Sejak berdiri hingga sekarang,  “diakui” bahwa status KBS adalah sebagai aset Kota Surabaya. Tetapi, pengertian aset kota di sini, tidak sama dengan milik atau aset Pemkot Surabaya. KBS adalah milik “perkumpulan” yaitu Perkumpulan Kebun Binatang Surabaya (PKBS) yang anggotanya adalah perorangan atau individu.

Berdasarkan ketetapan Menteri Kehakiman No.J.A.5/7/10 tanggal 15 Januari 1953 dan No.J.A.5/82/25 tanggal 20 November 1957, dinyatakan bahwa KBS yang berkedudukan di Surabaya dan didirikan untuk waktu yang tidak ditetapkan, merupakan milik perkumpulan. Terhitung sejak 7 Februari 2002, nama perkumpulan KBS sesuai dengan Bab II, Pasal 2 Anggaran Dasar PKBS diubah menjadi: “Perkumpulan Taman Flora dan Satwa Surabaya”. Jumlah anggota perkumpulan terkahir sebanyak 254 orang. Jumlah ini bisa bertambah dan berkurang. Bertambah dengan anggota baru, dan berkurang karena anggota meninggal dunia, mengundurkan diri, diberhentikan dan terkait dengan masalah hukum.
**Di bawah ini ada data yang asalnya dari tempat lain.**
/-- A call with SP above 0x80 completes (R200). -/
theorem exec_callForm_of_lt {target : Int} (h : CallForm s i target) (hsp : 0x80 < s.sp.toNat) :
    exec i s = .next ((pushed (low (s.pc + 1)) s).setPc target) := by
  rw [exec_callForm h, withPush_of_lt _ _ hsp]

theorem exec_pop (s : State) (r : Reg) : exec (.pop r.toByte) s = withPop s (writeReg r) := withReg_toByte r s _

theorem exec_popf (s : State) : exec .popf s = withPop s fun v s1 => .next (s1.setFlags (flagsOfByte v)).advance := rfl

theorem exec_ret (s : State) : exec .ret s = withPop s fun v s1 => .next (s1.setPc v.toNat) := rfl

end Forms

/-! ### Faults (R231, R232) -/

/-- How an instruction comes to fault: before it wrote anything, or at the check of SP that ends a push or a pop. -/
theorem Effect.fault_cases {i : Instr} {s t : State} {r : FaultReport} (h : Effect i s t) (ht : t.rs = .faulted r)
    (hs : ∀ r', s.rs ≠ .faulted r') :
    (r.ofStack = false ∧ t = s.enterFault r) ∨
      (∃ v, Pushes i s v ∧ (s.sp - 1).toNat < 0x80 ∧ r = .stackOverflow (s.sp - 1) ∧
        t = (Machine.pushed v s).enterFault r) ∨
      (0xBF < (s.sp + 1).toNat ∧ r = .stackUnderflow (s.sp + 1) ∧ t = (s.setSp (s.sp + 1)).enterFault r) := by
  cases h with
  | faulted r' hr =>
    cases ht
    exact .inl ⟨hr, rfl⟩
  | overflowed v hp hsp =>
    cases ht
    exact .inr (.inl ⟨v, hp, hsp, rfl, rfl⟩)
  | underflowed _ hsp =>
    cases ht
    exact .inr (.inr ⟨hsp, rfl, rfl⟩)
  | halted => cases ht
  | _ => exact absurd (by simpa using ht) (hs r)

end Sys2Proof.Machine
end

section
/-! PROOF. The obligations of the family of the stack: pushes and calls, pops and returns, their faults, the round
trips, and what every fault leaves (R200 to R209, R215 to R217, R231, R232). -/

namespace Sys2Proof.Proofs.StackFamily

open Sys2Proof.Machine Sys2Proof.Claims

/-! ### Pushes and calls -/

/-- Settles O50: with SP above 0x80 the push passes its check, and `pc <- next` keeps what it did. -/
theorem pushStoresBelow : Obligations.PushStoresBelow := by
  intro s i v hform ⟨hlo, hhi⟩
  have hframe := (pushFrame_pushed v s).advance
  exact ⟨_, exec_pushForm_of_lt hform hlo, hframe.byte, hframe.toNat_sp (by omega), hframe.memory, hframe.registers,
    hframe.flags, ⟨f_pushed v s, rs_pushed v s⟩, hframe.inputs, events_pushed hhi v, by simp⟩

/-- Settles O51: as a push, with the jump in place of `pc <- next`. -/
theorem callPushesReturnAddress : Obligations.CallPushesReturnAddress := by
  intro s i target hform ⟨hlo, hhi⟩
  have hframe := (pushFrame_pushed (low (s.pc + 1)) s).setPc target
  exact ⟨_, exec_callForm_of_lt hform hlo, by rw [hframe.byte, toNat_low], hframe.toNat_sp (by omega), rfl,
    hframe.memory, hframe.registers, hframe.flags, ⟨f_pushed _ s, rs_pushed _ s⟩, hframe.inputs, events_pushed hhi _⟩

/-- Settles O52: a push and a call begin with the same `Push`, which fails its check after its writes; what follows it
in either is not reached. -/
theorem pushOverflowFaults : Obligations.PushOverflowFaults := by
  intro s i v hform hsp
  have hexec : exec i s = .next ((pushed v s).enterFault (.stackOverflow 0x7F)) := by
    rcases hform with hpush | ⟨⟨target, hcall⟩, hv⟩
    · rw [exec_pushForm hpush, withPush_of_min v _ hsp]
    · have hlow : low (s.pc + 1) = v := by
        apply BitVec.eq_of_toNat_eq
        have := toNat_low (s.pc + 1)
        omega
      rw [exec_callForm hcall, hlow, withPush_of_min v _ hsp]
  have hframe := (pushFrame_pushed v s).enterFault (.stackOverflow 0x7F)
  have haddr : s.sp.toNat = 0x80 := by rw [hsp]; rfl
  refine ⟨_, hexec, rfl, rfl, ?_, haddr ▸ hframe.byte, ?_, pc_pushed v s, haddr ▸ hframe.memory, hframe.registers,
    hframe.flags, hframe.inputs⟩
  · rw [State.events_enterFault, events_pushed (by omega)]
  · rw [hframe.sp, hsp]
    decide

/-! ### Pops and returns -/

/-- Settles O53: with SP below 0xBF the pop passes its check, and each form writes the byte above SP to its one
destination. -/
theorem popTakesFromAbove : Obligations.PopTakesFromAbove := by
  rintro s ⟨-, hhi⟩
  have hpop := withPop_of_lt (s := s) (by omega)
  have hsp := toNat_sp_add_one (s := s) (by omega)
  refine ⟨fun r => ?_, ?_, ?_⟩
  · obtain ⟨hregs, hsp', hmem, hrun, hin, hevents, hpc⟩ :=
      onlyRegisterWritten_setReg_advance r (byteAt s (s.sp.toNat + 1)) (s.setSp (s.sp + 1))
    rw [exec_pop, hpop]
    refine ⟨_, rfl, by simp, ?_, fun q hq => ?_, by simp, hmem, hrun, hin, hevents, hpc⟩
    · rw [hsp', State.sp_setSp, hsp]
    · rw [hregs q hq, State.reg_setSp]
  · rw [exec_popf, hpop]
    exact ⟨_, rfl, rfl, hsp, fun q => by simp, fun _ => rfl, ⟨rfl, rfl⟩, ⟨rfl, rfl⟩, rfl, rfl⟩
  · rw [exec_ret, hpop]
    exact ⟨_, rfl, rfl, hsp, rfl, fun q => by simp, fun _ => rfl, ⟨rfl, rfl⟩, ⟨rfl, rfl⟩, rfl⟩

/-- Settles O54: every form begins with the same `Pop`, which fails its check before the byte is used. -/
theorem popUnderflowFaults : Obligations.PopUnderflowFaults := by
  intro s i hform hsp
  cases hform with
  | register r => rw [exec_pop, withPop_of_max hsp]
  | status => rw [exec_popf, withPop_of_max hsp]
  | ret => rw [exec_ret, withPop_of_max hsp]

/-! ### Round trips -/

/-- Settles O55: neither `pc <- next`, nor a jump, nor a write of the flags between push and pop touches the byte pushed
or SP. -/
theorem popUndoesPush : Obligations.PopUndoesPush := by
  intro s hsp
  refine ⟨fun i v hform => ⟨_, exec_pushForm_of_lt hform hsp.1, fun r => ?_⟩,
    ⟨_, exec_pushForm_of_lt .status hsp.1, fun between => ?_⟩,
    fun i target hform => ⟨_, exec_callForm_of_lt hform hsp.1, rfl, ?_⟩⟩
  · have hframe := (pushFrame_pushed v s).advance
    rw [exec_pop, withPop_of_pushed hframe.byte hframe.sp hsp]
    exact ⟨_, rfl, by simp, by simp⟩
  · have hframe := (pushFrame_pushed s.sr s).advance
    have hpop := withPop_of_pushed (t := (pushed s.sr s).advance.setFlags between) hframe.byte hframe.sp hsp
    exact ⟨_, (exec_popf _).trans (hpop _), flagsOfByte_sr s, rfl⟩
  · have hframe := (pushFrame_pushed (low (s.pc + 1)) s).setPc target
    rw [exec_ret, withPop_of_pushed hframe.byte hframe.sp hsp]
    exact ⟨_, rfl, toNat_low (s.pc + 1), rfl⟩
Walikota Surabaya, Drs.Bambang Dwi Hartono,MPd  saat peresmian program orangtua asuh satwa KBS tanggal 7 Agustus 2002, mengakui bahwa KBS merupakan “milik publik”, khususnya warga kota Surabaya. Namun, katanya, lahan KBS ditetapkan sebagai milik Pemkot Surabaya yang peruntukannya hanya untuk KBS, bukan untuk hal lain. Tetapi, sampai sekarang Pemkot Surabaya “belum” memegang sertifikat HM (Hak Milik), Hak Pengelolaan Lahan (HPL) atau hak-hak tanah lainnya atas lahan KBS tersebut.